• **AVAILABLE RECORDS**
*****
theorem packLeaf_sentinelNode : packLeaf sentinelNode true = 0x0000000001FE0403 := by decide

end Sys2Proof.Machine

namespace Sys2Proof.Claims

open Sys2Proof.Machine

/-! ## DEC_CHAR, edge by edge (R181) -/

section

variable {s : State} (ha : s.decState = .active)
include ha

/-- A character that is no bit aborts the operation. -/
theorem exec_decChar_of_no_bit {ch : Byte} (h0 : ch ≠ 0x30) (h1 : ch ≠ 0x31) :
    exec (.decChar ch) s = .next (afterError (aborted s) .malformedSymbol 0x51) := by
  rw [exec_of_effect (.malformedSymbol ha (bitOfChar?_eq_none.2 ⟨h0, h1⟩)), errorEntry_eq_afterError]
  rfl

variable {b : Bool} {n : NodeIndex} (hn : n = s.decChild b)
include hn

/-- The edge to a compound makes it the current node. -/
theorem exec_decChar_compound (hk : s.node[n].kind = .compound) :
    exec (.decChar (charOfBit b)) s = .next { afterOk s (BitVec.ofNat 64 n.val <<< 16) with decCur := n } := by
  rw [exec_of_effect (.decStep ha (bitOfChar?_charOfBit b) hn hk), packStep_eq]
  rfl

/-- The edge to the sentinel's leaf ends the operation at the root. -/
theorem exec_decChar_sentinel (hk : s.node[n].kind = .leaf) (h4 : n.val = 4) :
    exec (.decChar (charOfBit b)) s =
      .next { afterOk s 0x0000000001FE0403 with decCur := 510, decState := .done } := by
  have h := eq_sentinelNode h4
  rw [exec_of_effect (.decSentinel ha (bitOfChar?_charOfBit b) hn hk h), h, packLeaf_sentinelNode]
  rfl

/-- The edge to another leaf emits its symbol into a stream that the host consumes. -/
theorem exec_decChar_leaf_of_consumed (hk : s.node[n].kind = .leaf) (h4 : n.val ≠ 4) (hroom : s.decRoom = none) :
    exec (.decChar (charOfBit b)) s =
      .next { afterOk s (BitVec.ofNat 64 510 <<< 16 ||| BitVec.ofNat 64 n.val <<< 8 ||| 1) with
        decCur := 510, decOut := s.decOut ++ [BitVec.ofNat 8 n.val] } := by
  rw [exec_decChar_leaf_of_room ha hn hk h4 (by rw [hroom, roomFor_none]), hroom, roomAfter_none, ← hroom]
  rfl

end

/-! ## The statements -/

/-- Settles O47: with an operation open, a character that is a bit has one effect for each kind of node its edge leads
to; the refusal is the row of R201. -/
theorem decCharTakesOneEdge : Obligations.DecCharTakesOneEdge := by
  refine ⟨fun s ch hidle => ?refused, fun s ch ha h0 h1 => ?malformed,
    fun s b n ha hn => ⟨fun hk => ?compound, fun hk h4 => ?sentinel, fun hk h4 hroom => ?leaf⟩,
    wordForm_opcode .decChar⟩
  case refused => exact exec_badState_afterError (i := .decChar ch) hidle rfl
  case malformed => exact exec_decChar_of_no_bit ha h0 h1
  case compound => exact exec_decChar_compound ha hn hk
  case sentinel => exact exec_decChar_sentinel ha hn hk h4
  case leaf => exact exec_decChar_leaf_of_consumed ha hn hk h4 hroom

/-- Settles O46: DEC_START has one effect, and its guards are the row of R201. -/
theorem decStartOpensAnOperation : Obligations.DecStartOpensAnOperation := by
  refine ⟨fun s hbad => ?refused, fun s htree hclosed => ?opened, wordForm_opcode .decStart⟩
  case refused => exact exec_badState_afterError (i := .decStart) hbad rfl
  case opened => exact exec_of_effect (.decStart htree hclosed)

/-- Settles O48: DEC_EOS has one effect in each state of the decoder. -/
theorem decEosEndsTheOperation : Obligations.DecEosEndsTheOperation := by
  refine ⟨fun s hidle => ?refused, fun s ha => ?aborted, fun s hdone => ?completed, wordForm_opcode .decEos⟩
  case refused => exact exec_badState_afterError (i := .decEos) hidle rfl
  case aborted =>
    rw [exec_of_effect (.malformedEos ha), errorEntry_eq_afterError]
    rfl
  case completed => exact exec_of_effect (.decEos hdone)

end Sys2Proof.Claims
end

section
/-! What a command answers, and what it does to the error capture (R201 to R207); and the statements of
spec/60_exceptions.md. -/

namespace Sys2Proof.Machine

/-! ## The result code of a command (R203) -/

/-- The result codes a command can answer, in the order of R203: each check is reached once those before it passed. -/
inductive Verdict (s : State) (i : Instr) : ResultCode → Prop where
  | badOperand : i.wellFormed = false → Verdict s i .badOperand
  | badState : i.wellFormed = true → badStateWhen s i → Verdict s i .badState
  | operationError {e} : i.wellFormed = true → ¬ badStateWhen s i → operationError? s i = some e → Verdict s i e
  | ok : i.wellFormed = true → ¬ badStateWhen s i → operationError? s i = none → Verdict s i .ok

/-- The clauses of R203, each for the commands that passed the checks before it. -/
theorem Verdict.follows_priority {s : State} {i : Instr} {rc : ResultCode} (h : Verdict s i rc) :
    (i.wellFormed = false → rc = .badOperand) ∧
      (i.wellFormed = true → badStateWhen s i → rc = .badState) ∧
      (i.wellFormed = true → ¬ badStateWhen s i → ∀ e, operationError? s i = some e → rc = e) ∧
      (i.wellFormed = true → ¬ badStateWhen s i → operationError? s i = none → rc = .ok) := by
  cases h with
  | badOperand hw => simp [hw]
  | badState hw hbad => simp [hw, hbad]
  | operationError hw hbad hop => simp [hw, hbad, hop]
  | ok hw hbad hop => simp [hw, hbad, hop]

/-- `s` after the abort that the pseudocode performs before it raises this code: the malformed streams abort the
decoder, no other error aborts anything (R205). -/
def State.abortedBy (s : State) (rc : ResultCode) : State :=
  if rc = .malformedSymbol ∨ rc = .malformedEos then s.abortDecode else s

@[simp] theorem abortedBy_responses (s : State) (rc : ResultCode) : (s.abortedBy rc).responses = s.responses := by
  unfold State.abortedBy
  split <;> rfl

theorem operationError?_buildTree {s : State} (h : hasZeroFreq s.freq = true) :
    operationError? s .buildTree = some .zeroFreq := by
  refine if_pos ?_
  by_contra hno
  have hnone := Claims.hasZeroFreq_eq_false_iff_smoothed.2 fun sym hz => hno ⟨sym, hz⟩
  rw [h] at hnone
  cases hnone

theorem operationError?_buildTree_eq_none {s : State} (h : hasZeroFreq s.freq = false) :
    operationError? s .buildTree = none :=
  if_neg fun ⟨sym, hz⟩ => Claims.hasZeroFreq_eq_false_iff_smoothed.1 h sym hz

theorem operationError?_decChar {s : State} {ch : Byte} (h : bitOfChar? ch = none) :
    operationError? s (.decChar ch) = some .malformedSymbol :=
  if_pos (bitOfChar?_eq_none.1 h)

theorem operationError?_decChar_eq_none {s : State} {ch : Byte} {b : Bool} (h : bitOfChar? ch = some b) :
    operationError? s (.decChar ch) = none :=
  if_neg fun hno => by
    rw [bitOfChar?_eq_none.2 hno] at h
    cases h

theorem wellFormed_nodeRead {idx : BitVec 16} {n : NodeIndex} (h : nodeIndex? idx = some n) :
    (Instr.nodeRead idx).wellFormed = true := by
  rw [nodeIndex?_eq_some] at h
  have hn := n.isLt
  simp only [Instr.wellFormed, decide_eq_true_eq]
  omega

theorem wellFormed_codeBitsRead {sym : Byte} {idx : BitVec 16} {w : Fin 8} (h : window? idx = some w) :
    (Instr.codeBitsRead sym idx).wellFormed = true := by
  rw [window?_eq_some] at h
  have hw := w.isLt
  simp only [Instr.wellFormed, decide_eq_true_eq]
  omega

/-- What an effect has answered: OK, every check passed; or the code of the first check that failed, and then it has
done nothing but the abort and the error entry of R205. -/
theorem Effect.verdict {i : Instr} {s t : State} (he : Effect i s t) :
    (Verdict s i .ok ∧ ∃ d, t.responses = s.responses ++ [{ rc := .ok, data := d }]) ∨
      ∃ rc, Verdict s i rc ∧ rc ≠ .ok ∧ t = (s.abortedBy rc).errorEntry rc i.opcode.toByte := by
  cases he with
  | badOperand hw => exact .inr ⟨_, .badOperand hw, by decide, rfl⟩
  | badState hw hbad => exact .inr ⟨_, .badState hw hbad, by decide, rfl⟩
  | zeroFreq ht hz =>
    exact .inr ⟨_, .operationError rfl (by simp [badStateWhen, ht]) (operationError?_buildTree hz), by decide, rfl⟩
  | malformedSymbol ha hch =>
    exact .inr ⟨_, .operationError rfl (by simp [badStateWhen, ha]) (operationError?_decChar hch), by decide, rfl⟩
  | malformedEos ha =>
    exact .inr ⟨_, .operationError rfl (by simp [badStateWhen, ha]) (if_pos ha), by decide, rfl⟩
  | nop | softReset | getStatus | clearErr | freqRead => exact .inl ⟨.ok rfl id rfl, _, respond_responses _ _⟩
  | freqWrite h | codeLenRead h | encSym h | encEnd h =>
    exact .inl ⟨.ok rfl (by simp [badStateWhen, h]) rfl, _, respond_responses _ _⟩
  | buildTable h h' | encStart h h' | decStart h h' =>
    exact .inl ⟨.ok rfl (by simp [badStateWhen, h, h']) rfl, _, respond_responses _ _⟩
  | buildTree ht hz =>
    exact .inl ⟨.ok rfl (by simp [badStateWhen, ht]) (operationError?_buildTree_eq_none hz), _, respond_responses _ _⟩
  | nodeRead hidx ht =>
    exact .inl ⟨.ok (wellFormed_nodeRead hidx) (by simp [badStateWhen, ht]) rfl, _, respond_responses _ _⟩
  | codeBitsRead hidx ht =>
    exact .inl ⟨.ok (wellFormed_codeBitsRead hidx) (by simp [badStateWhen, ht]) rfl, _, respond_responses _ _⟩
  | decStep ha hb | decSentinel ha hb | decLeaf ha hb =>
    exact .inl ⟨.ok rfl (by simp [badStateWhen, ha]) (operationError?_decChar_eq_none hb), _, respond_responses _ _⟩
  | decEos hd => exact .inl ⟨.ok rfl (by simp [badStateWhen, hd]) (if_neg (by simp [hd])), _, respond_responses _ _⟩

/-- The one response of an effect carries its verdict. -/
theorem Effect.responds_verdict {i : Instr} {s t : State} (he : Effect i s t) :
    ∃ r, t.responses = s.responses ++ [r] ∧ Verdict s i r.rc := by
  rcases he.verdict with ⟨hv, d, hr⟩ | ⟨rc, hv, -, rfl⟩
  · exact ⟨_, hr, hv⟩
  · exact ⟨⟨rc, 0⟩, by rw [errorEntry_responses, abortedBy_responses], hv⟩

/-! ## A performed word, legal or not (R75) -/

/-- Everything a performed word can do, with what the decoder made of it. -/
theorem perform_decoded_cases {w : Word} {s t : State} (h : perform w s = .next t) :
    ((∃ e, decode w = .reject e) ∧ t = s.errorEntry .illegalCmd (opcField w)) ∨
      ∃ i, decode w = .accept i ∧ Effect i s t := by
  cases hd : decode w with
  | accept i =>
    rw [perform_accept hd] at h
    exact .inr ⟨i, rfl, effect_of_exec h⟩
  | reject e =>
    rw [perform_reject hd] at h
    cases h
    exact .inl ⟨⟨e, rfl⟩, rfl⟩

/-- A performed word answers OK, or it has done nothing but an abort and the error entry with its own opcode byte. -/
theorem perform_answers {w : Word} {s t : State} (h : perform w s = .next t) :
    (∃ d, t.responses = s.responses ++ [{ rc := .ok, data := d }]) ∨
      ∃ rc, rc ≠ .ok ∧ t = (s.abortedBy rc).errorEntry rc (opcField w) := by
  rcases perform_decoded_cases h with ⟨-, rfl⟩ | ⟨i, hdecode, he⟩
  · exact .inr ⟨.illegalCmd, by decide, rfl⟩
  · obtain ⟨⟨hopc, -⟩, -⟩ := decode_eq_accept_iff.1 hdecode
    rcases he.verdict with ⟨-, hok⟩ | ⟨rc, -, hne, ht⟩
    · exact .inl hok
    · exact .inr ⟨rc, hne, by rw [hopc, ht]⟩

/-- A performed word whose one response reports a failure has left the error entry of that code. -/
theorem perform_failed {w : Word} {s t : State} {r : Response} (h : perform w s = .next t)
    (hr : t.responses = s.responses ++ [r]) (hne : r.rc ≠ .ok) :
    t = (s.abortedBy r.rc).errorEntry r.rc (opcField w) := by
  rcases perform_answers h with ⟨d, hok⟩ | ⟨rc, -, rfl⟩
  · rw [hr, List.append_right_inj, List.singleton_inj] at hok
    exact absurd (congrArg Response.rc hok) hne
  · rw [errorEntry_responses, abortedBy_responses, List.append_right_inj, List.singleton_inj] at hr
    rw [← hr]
*****
• **INSTRUCTIONS FOR THE TASK**
Retype, in the same exact form, the lines of the material above from the line holding "case sentinel =>" through the line holding "s i .badOperand".

• **RESPONSE AREA**
  case sentinel => exact exec_decChar_sentinel ha hn hk h4
  case leaf => exact exec_decChar_leaf_of_consumed ha hn hk h4 hroom

/-- Settles O46: DEC_START has one effect, and its guards are the row of R201. -/
theorem decStartOpensAnOperation : Obligations.DecStartOpensAnOperation := by
  refine ⟨fun s hbad => ?refused, fun s htree hclosed => ?opened, wordForm_opcode .decStart⟩
  case refused => exact exec_badState_afterError (i := .decStart) hbad rfl
  case opened => exact exec_of_effect (.decStart htree hclosed)

/-- Settles O48: DEC_EOS has one effect in each state of the decoder. -/
theorem decEosEndsTheOperation : Obligations.DecEosEndsTheOperation := by
  refine ⟨fun s hidle => ?refused, fun s ha => ?aborted, fun s hdone => ?completed, wordForm_opcode .decEos⟩
  case refused => exact exec_badState_afterError (i := .decEos) hidle rfl
  case aborted =>
    rw [exec_of_effect (.malformedEos ha), errorEntry_eq_afterError]
    rfl
  case completed => exact exec_of_effect (.decEos hdone)

end Sys2Proof.Claims
end

section
/-! What a command answers, and what it does to the error capture (R201 to R207); and the statements of
spec/60_exceptions.md. -/

namespace Sys2Proof.Machine

/-! ## The result code of a command (R203) -/

/-- The result codes a command can answer, in the order of R203: each check is reached once those before it passed. -/
inductive Verdict (s : State) (i : Instr) : ResultCode → Prop where
  | badOperand : i.wellFormed = false → Verdict s i .badOperand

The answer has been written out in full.